Gene Involved in Bone Mineral Density and Osteoarthritis
One method of studying the cause of disease is to study genetic diseases that result in similar symptoms. One example of this is the study of multiple epiphyseal dysplasia (MED), which results in abnormal bone development and early-onset osteoarthritis. It is known that mutations in the gene encoding matrillin-3, a protein that is abundant in cartilage, are associated with several skeletal diseases, including MED and idiopathic hand osteoarthritis (OA).
What problem was studied?
MED is characterized by delayed and irregular ossification (formation of bone) of the epiphyses (rounded ends of the long bones) in children and early-onset OA. To better understand the pathologic mechanisms of OA development, Arthritis Foundation-funded researcher Qian Chen, PhD, of Brown Medical School in Providence, RI, and other researchers at Brown, Wellcome Trust Genome Campus in Cambridge, United Kingdom, and Thomas Jefferson University in Philadelphia, studied the role of matrillin-3 in cartilage during embryonic development and adulthood.

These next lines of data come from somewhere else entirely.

-- ==== Sys2Proof/Certificates/Slice0/Obligations.lean ====
section
/-! DEFINITION. The statements for the provers, in the order of OBLIGATIONS.json. -/

open Sys2Proof Sys2Proof.Machine

/-! ### The command and its encoding -/

/-- 30_encoding.md R41 (decision D3 of the spec): `OP = 0` is ENCODE, `OP = 1` is DECODE, the operand is `IN`; the two
command words of opcode_table.json, with the empty operand, decode to them. -/
def Obligations.CommandBitSelectsCommand : Prop :=
  (∀ t : List CHAR, t.all isChar = true →
    decode ⟨0#1, t⟩ = .ok (.encode t) ∧ decode ⟨1#1, t⟩ = .ok (.decode t)) ∧
  decodeTableWord 8 0 = some (.encode []) ∧ decodeTableWord 8 1 = some (.decode [])

/-- 30_encoding.md R42 (D3): both values of `OP` are defined, so no command word is reserved or illegal: every request
whose operand is a sequence of `CHAR`s is a command, with that operand. -/
def Obligations.EveryCommandWordIsDefined : Prop :=
  ∀ q : Request, q.input.all isChar = true → ∃ i, decode q = .ok i ∧ i.input = q.input

/-- Decode and encode agree in both directions: a well-formed command comes back from its request, and a request that
decodes is the encoding of a well-formed command. That a request with a non-`CHAR` is rejected is the model's choice
(log 3). -/
def Obligations.DecodeEncodeAgree : Prop :=
  (∀ i : Instr, i.wellFormed = true → decode (encode i) = .ok i) ∧
  (∀ (q : Request) (i : Instr), decode q = .ok i → encode i = q ∧ i.wellFormed = true)

/-! ### The ROM -/

/-- 20_memory.md R27: `RomSearch(c)` is the unique `i` with `ROM[i] = c`, and MISS when there is none. -/
def Obligations.RomSearchInvertsRomRead : Prop :=
  ∀ s : State, s.built = true → ∀ c : CHAR,
    (∀ i : Index, romSearch s.rom c = some i ↔ romRead s.rom i = c) ∧
    (romSearch s.rom c = none ↔ ∀ i : Index, romRead s.rom i ≠ c)

/-- 10_state.md R14: the ROM holds 8 pairwise distinct entries, and a configuration that breaks this is refused. -/
def Obligations.RomEntriesAreDistinct : Prop :=
  (∀ s : State, s.built = true →
    s.rom.toList.length = 8 ∧ ∀ i j : Index, romRead s.rom i = romRead s.rom j → i = j) ∧
  (∀ (s : State) (i : Instr), ¬ (s.config.alphabet.length = 8 ∧ s.config.alphabet.Nodup) →
    ∃ r, exec i s = .refused r)

/-- 20_memory.md R28: no command writes the ROM, and nothing else does; the contents are constant. The configuration is
constant as well (10_state.md R19). -/
def Obligations.StepKeepsRomAndConfiguration : Prop :=
  ∀ s t : State, step s = .next t → t.rom = s.rom ∧ t.config = s.config

/-! ### Bits, groups and bytes -/

/-- 20_memory.md R29 and 41_encoder.md R52: bit `8j + k` of the bit string is bit `7 - k` of byte `j`, and the length is
`8n`. -/
def Obligations.BitStringIsMsbFirst : Prop :=
  ∀ bytes : List Byte, (bitString bytes).length = 8 * bytes.length ∧
    ∀ (j k : Nat) (b : Byte), bytes[j]? = some b → k < 8 →
      (bitString bytes)[8 * j + k]? = some (b.getLsbD (7 - k))

/-- 41_encoder.md R54: exactly `P` zero bits are appended at the end and nothing else changes; the length is then `8n + P`,
a multiple of 3. `P` is that of R53. -/
def Obligations.PaddingCompletesTheLastGroup : Prop :=
  ∀ bytes : List Byte,
    let bits := bitString bytes
    let P := (3 - bits.length % 3) % 3
    padCount bits.length = P ∧ padBits P bits = bits ++ List.replicate P false ∧
      (padBits P bits).length = 8 * bytes.length + P ∧ (padBits P bits).length % 3 = 0

/-- 41_encoder.md R55 and 30_encoding.md R44: group `g` of the padded bit string is the unsigned number
`4*pbits[3g] + 2*pbits[3g+1] + pbits[3g+2]`, and there are `len div 3` groups. -/
def Obligations.GroupsAreMsbFirst : Prop :=
  ∀ pbits : Bits, pbits.length % 3 = 0 → (extractGroups pbits).length = pbits.length / 3 ∧
    ∀ (g : Nat) (a b c : Bool), pbits[3 * g]? = some a → pbits[3 * g + 1]? = some b → pbits[3 * g + 2]? = some c →
      ∃ v, (extractGroups pbits)[g]? = some v ∧ v.toNat = 4 * a.toNat + 2 * b.toNat + c.toNat

/-- 42_decoder.md R66 and 30_encoding.md R45: an index becomes exactly its three bits, most significant first, in sequence
order, and this is the inverse of the group extractor. -/
def Obligations.RebuiltBitsAreMsbFirst : Prop :=
  ∀ idx : List Index, (rebuildBits idx).length = 3 * idx.length ∧
    (∀ (g k : Nat) (v : Index), idx[g]? = some v → k < 3 →
      (rebuildBits idx)[3 * g + k]? = some (v.getLsbD (2 - k))) ∧
    extractGroups (rebuildBits idx) = idx

/-- 42_decoder.md R67 (decisions D11 and D19 of the spec): the last `K` bits are removed, all of them when there are fewer;
`K` is `2*P` under REFERENCE and `P` under CORRECTED. -/
def Obligations.StripRemovesTheLastBits : Prop :=
  ∀ (p : Nat) (rbits : Bits),
    stripCount .reference p = 2 * p ∧ stripCount .corrected p = p ∧
    ∀ mode : StripMode, ∃ removed : Bits,
      rbits = stripBits (stripCount mode p) rbits ++ removed ∧
      removed.length = min (stripCount mode p) rbits.length
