-- ==== Sys2Proof/Laws/Ports.lean ====
section
/-! SUPPORT. The laws of the list of requesters: read after write, other requesters untouched, the rising form kept. -/

namespace Sys2Proof.Machine

/-- Read after write. -/
@[simp] theorem portGet_portPut_self (r : Nat) (p : Port) (l : List (Nat × Port)) :
    portGet r (portPut r p l) = p := by
  induction l with
  | nil => simp [portPut, portGet]
  | cons e rest ih =>
    obtain ⟨k, q⟩ := e
    simp only [portPut]
    split
    · simp [portGet]
    · split
      · simp [portGet]
      · simp [portGet, *]

/-- A write leaves every other requester alone. -/
theorem portGet_portPut_of_ne {r k : Nat} (h : k ≠ r) (p : Port) (l : List (Nat × Port)) :
    portGet k (portPut r p l) = portGet k l := by
  induction l with
  | nil => simp [portPut, portGet, h]
  | cons e rest ih =>
    obtain ⟨j, q⟩ := e
    simp only [portPut]
    split
    · simp only [portGet, h, if_false]
      split_ifs <;> first | rfl | omega
    · split
      · simp only [portGet]
        split_ifs <;> first | rfl | omega
      · simp only [portGet, ih]

@[simp] theorem State.port_setPort_self (s : State) (r : Nat) (p : Port) : (s.setPort r p).port r = p :=
  portGet_portPut_self r p s.ports

theorem State.port_setPort_of_ne (s : State) {r k : Nat} (h : k ≠ r) (p : Port) :
    (s.setPort r p).port k = s.port k :=
  portGet_portPut_of_ne h p s.ports

/-- Writes to two requesters commute. -/
theorem portPut_comm {r k : Nat} (h : r ≠ k) (p q : Port) (l : List (Nat × Port)) :
    portPut r p (portPut k q l) = portPut k q (portPut r p l) := by
  induction l with
  | nil =>
    simp only [portPut]
    split_ifs <;> first | rfl | omega
  | cons e rest ih =>
    obtain ⟨j, o⟩ := e
    simp only [portPut]
    split_ifs <;> simp only [portPut, ih] <;> split_ifs <;> first | rfl | omega

/-- An entry after a write is the written one or an old one of another requester, in a rising list. -/
theorem mem_portPut {r : Nat} {p : Port} {l : List (Nat × Port)} (hl : (l.map Prod.fst).Pairwise (· < ·))
    {e : Nat × Port} (he : e ∈ portPut r p l) : e = (r, p) ∨ (e ∈ l ∧ e.1 ≠ r) := by
  induction l with
  | nil => simpa [portPut] using he
  | cons f rest ih =>
    obtain ⟨k, q⟩ := f
    simp only [List.map_cons, List.pairwise_cons, List.mem_map, forall_exists_index, and_imp] at hl
    obtain ⟨hk, hrest⟩ := hl
    have later : ∀ e ∈ rest, k < e.1 := fun e he => hk e.1 e he rfl
    simp only [portPut] at he
    split at he
    · rcases List.mem_cons.1 he with rfl | he
      · exact .inl rfl
      · refine .inr ⟨he, ?_⟩
        rcases List.mem_cons.1 he with rfl | he
        · dsimp only; omega
        · have := later e he; omega
    · split at he
      · rcases List.mem_cons.1 he with rfl | he
        · exact .inl rfl
        · have := later e he
          exact .inr ⟨List.mem_cons_of_mem _ he, by omega⟩
      · rcases List.mem_cons.1 he with rfl | he
        · exact .inr ⟨List.mem_cons_self, by dsimp only; omega⟩
        · rcases ih hrest he with h | ⟨h, h'⟩
          · exact .inl h
          · exact .inr ⟨List.mem_cons_of_mem _ h, h'⟩

/-- The requesters listed after a write: the old ones and the written one. -/
theorem mem_keys_portPut {r : Nat} {p : Port} {l : List (Nat × Port)} {k : Nat}
    (hk : k ∈ (portPut r p l).map Prod.fst) : k = r ∨ k ∈ l.map Prod.fst := by
  induction l with
  | nil => simpa [portPut] using hk
  | cons e rest ih =>
    obtain ⟨j, q⟩ := e
    simp only [portPut] at hk
    split at hk
    · simpa using hk
    · split at hk
      · simp only [List.map_cons, List.mem_cons] at hk ⊢
        rcases hk with h | h
        · exact .inl h
        · exact .inr (.inr h)
      · simp only [List.map_cons, List.mem_cons] at hk ⊢
        rcases hk with h | h
        · exact .inr (.inl h)
        · rcases ih h with h | h
          · exact .inl h
          · exact .inr (.inr h)

/-- A write keeps the rising form. -/
theorem portPut_rising (r : Nat) (p : Port) {l : List (Nat × Port)} (hl : (l.map Prod.fst).Pairwise (· < ·)) :
    ((portPut r p l).map Prod.fst).Pairwise (· < ·) := by
  induction l with
  | nil => simp [portPut]
  | cons e rest ih =>
    obtain ⟨k, q⟩ := e
    have hl' := hl
    simp only [List.map_cons, List.pairwise_cons] at hl
    simp only [portPut]
    split
    · simp only [List.map_cons, List.pairwise_cons]
      refine ⟨fun a ha => ?_, hl⟩
      rcases List.mem_cons.1 ha with rfl | ha
      · assumption
      · have := hl.1 a ha; omega
    · split
      · subst_vars
        simpa using hl
      · simp only [List.map_cons, List.pairwise_cons]
        refine ⟨fun a ha => ?_, ih hl.2⟩
        rcases mem_keys_portPut ha with h | h
        · omega
        · exact hl.1 a h

/-- In a rising list a listed requester reads as its entry. -/
theorem portGet_of_mem {l : List (Nat × Port)} (hl : (l.map Prod.fst).Pairwise (· < ·)) {r : Nat} {p : Port}
    (h : (r, p) ∈ l) : portGet r l = p := by
  induction l with
  | nil => simp at h
  | cons e rest ih =>
    obtain ⟨k, q⟩ := e
    simp only [List.map_cons, List.pairwise_cons, List.mem_map, forall_exists_index, and_imp] at hl
    simp only [portGet]
    rcases List.mem_cons.1 h with h | h
    · simp only [Prod.mk.injEq] at h
      simp [h.1, h.2]
    · have := hl.1 r (r, p) h rfl
      rw [if_neg (by omega), if_neg (by omega)]
      exact ih hl.2 h

/-- A requester reads as fresh or as an entry of its own. -/
theorem portGet_cases (r : Nat) (l : List (Nat × Port)) : portGet r l = Port.fresh ∨ (r, portGet r l) ∈ l := by
  induction l with
  | nil => exact .inl rfl
  | cons e rest ih =>
    obtain ⟨k, q⟩ := e
    simp only [portGet]
    split
    · exact .inl rfl
    · split
      · subst_vars; exact .inr List.mem_cons_self
      · rcases ih with h | h
        · exact .inl h
        · exact .inr (List.mem_cons_of_mem _ h)

/-- A requester that no entry names reads as fresh. -/
theorem portGet_of_not_mem {r : Nat} {l : List (Nat × Port)} (h : ∀ e ∈ l, e.1 ≠ r) : portGet r l = Port.fresh := by
  rcases portGet_cases r l with h' | h'
  · exact h'
  · exact absurd rfl (h _ h')

/-- What a reset leaves of the list of requesters. -/
theorem mem_applyReset_ports {s : State} {e : Nat × Port} :
    e ∈ s.applyReset.ports ↔ (∃ p, (e.1, p) ∈ s.ports ∧ e.2 = portReset p) ∧ e.2 ≠ Port.fresh := by
  obtain ⟨r, p⟩ := e
  simp only [State.applyReset, List.mem_filter, List.mem_map, decide_eq_true_eq, Prod.exists, Prod.mk.injEq]
  constructor
  · rintro ⟨⟨k, q, hm, rfl, rfl⟩, hf⟩
    exact ⟨⟨q, hm, rfl⟩, hf⟩
  · rintro ⟨⟨q, hm, rfl⟩, hf⟩
    exact ⟨⟨r, q, hm, rfl, rfl⟩, hf⟩

/-- A reset keeps the rising form. -/
theorem applyReset_rising {s : State} (h : (s.ports.map Prod.fst).Pairwise (· < ·)) :
    (s.applyReset.ports.map Prod.fst).Pairwise (· < ·) := by
  have h1 : ((s.ports.map fun e => (e.1, portReset e.2)).map Prod.fst).Pairwise (· < ·) := by
    simpa [List.map_map, Function.comp_def] using h
  exact h1.sublist (List.filter_sublist.map _)

/-- A requester after a reset, in a rising list: IDLE, nothing to read, what was delivered kept. -/
theorem port_applyReset {s : State} (h : (s.ports.map Prod.fst).Pairwise (· < ·)) (r : Nat) :
    s.applyReset.port r = portReset (s.port r) := by
  by_cases hf : portReset (s.port r) = Port.fresh
  · rw [hf]
    refine portGet_of_not_mem fun e he hr => ?_
    obtain ⟨⟨p, hp, hep⟩, hne⟩ := mem_applyReset_ports.1 he
    subst hr
    rw [State.port, portGet_of_mem h hp, ← hep] at hf
    exact hne hf
  · refine portGet_of_mem (applyReset_rising h) (mem_applyReset_ports.2 ⟨?_, hf⟩)
    rcases portGet_cases r s.ports with h' | h'
    · exact absurd (by rw [State.port, h']; rfl) hf
    · exact ⟨_, h', rfl⟩

/-- The invariant reads the ports only. -/
theorem Inv.congr {s t : State} (h : Inv s) (hp : t.ports = s.ports) : Inv t := by
  constructor <;> rw [hp]
  exacts [h.rising, h.listed, h.no_stale, h.rsp_last, h.legal]

/-- Nothing is in flight after a reset. -/
@[simp] theorem inFlight_applyReset (s : State) : s.applyReset.inFlight = [] := by
  refine List.filterMap_eq_nil_iff.2 fun e he => ?_
  obtain ⟨⟨p, _, hp⟩, _⟩ := mem_applyReset_ports.1 he
  rw [hp]; rfl

/-- A requester has a command in flight exactly when its entry says so, in a rising list. -/
theorem mem_inFlight {s : State} (h : (s.ports.map Prod.fst).Pairwise (· < ·)) {r : Nat} {q : Request} :
    (r, q) ∈ s.inFlight ↔ (s.port r).txn = .busy q := by
  simp only [State.inFlight, List.mem_filterMap, Option.map_eq_some_iff, Prod.mk.injEq, Prod.exists]
  constructor
  · rintro ⟨k, p, hm, q', hq, rfl, rfl⟩
    rw [State.port, portGet_of_mem h hm]
    cases hp : p.txn with
    | idle => rw [hp] at hq; simp [txnRequest] at hq
    | busy q'' => rw [hp] at hq; simp [txnRequest] at hq; rw [hq]
  · intro hb
    rcases portGet_cases r s.ports with h' | h'
    · rw [State.port, h'] at hb; simp [Port.fresh] at hb
    · exact ⟨r, s.port r, h', q, by rw [hb]; rfl, rfl, rfl⟩

/-- How many commands a transaction state holds in flight. -/
def busyCount : Txn → Nat
  | .idle => 0
  | .busy _ => 1

/-- How a write to one requester changes the number of commands in flight. -/
theorem length_inFlight_setPort (s : State) (r : Nat) (p : Port) :
    (s.setPort r p).inFlight.length + busyCount (s.port r).txn = s.inFlight.length + busyCount p.txn := by
  have cons : ∀ (e : Nat × Port) (l : List (Nat × Port)),
      ((e :: l).filterMap fun e => (txnRequest e.2.txn).map fun q => (e.1, q)).length
        = busyCount e.2.txn + (l.filterMap fun e => (txnRequest e.2.txn).map fun q => (e.1, q)).length := by
    rintro ⟨k, q⟩ l
    cases h : q.txn <;> simp [h, txnRequest, busyCount]; omega
  simp only [State.inFlight, State.setPort_ports, State.port]
  induction s.ports with
  | nil => simp only [portPut, portGet, cons]; simp [busyCount, Port.fresh]
  | cons e rest ih =>
    obtain ⟨k, q⟩ := e
    simp only [portPut, portGet]
    split_ifs <;> simp only [cons] <;> simp only [busyCount, Port.fresh] <;> (try simp only [busyCount] at ih) <;> omega

end Sys2Proof.Machine
end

What was done in the study?
To help understand the function of matrillin-3, the researchers designed their experiment to determine what would happen to growth and development if matrillin-3 were absent. Through gene manipulation and cross-breeding, the research team bred a strain of mice that lacked the gene encoding the matrillin-3 protein (called Matn3 null mice). These mice were healthy at birth, and both males and females were fertile and had a normal lifespan.
What were the study results?
It was found that the null mice showed no gross skeletal malformations and had normal skeletal architecture. Upon more detailed examination, however, it was found that the epiphyseal growth plates of the tibiae in these mice were expanded compared with wild-type mice (mice of the same lineage that did not receive the altered gene). The length of the hypertrophic zone (rapidly growing region) was increased by 47% in the null mice compared with the wild-type ones.
Although the Matn3 null mice showed no obvious abnormalities in bone structure or growth (something that would be seen in MED), the researchers did find that these mice had significantly higher bone mineral density than wild-type mice. Elevated bone mineral density is one feature of osteoarthritis, and the researchers next studied the occurrence of OA in the null mice.
OA of the knee joint was not observed in young mice, but affected 100% of null mice at 1 year of age. In contrast, 45% of wild-type mice had knee OA at 1 year, but of a less severe grade. Therefore, OA occurs with higher incidence and more severity in adult matrillin-3 null mice during aging despite the lack of chondrodysplasia when young.
In summary, this team of researchers has determined that mice that lack the matrillin-3 protein have increased bone mineral density, a higher incidence of osteoarthritis, and develop more severe OA than wild-type mice.
What does this mean for the future of OA research?
The findings of this study showed that deficiency in the protein matrillin-3 results in both an increase in bone mineral density and joint cartilage degeneration, thereby connecting the two events. Furthermore, the development of this strain of mice provides an important animal model to study the relationship between bone and cartilage.
Van der Weyden L, Wei L, Luo J, et al. Functional Knockout of the Matrilin-3 Gene Causes premature Chondrocyte Maturation to Hypertrophy and Increases Bone Mineral Density and Osteoarthritis. Am J Pathol 2006;. 169:515--27.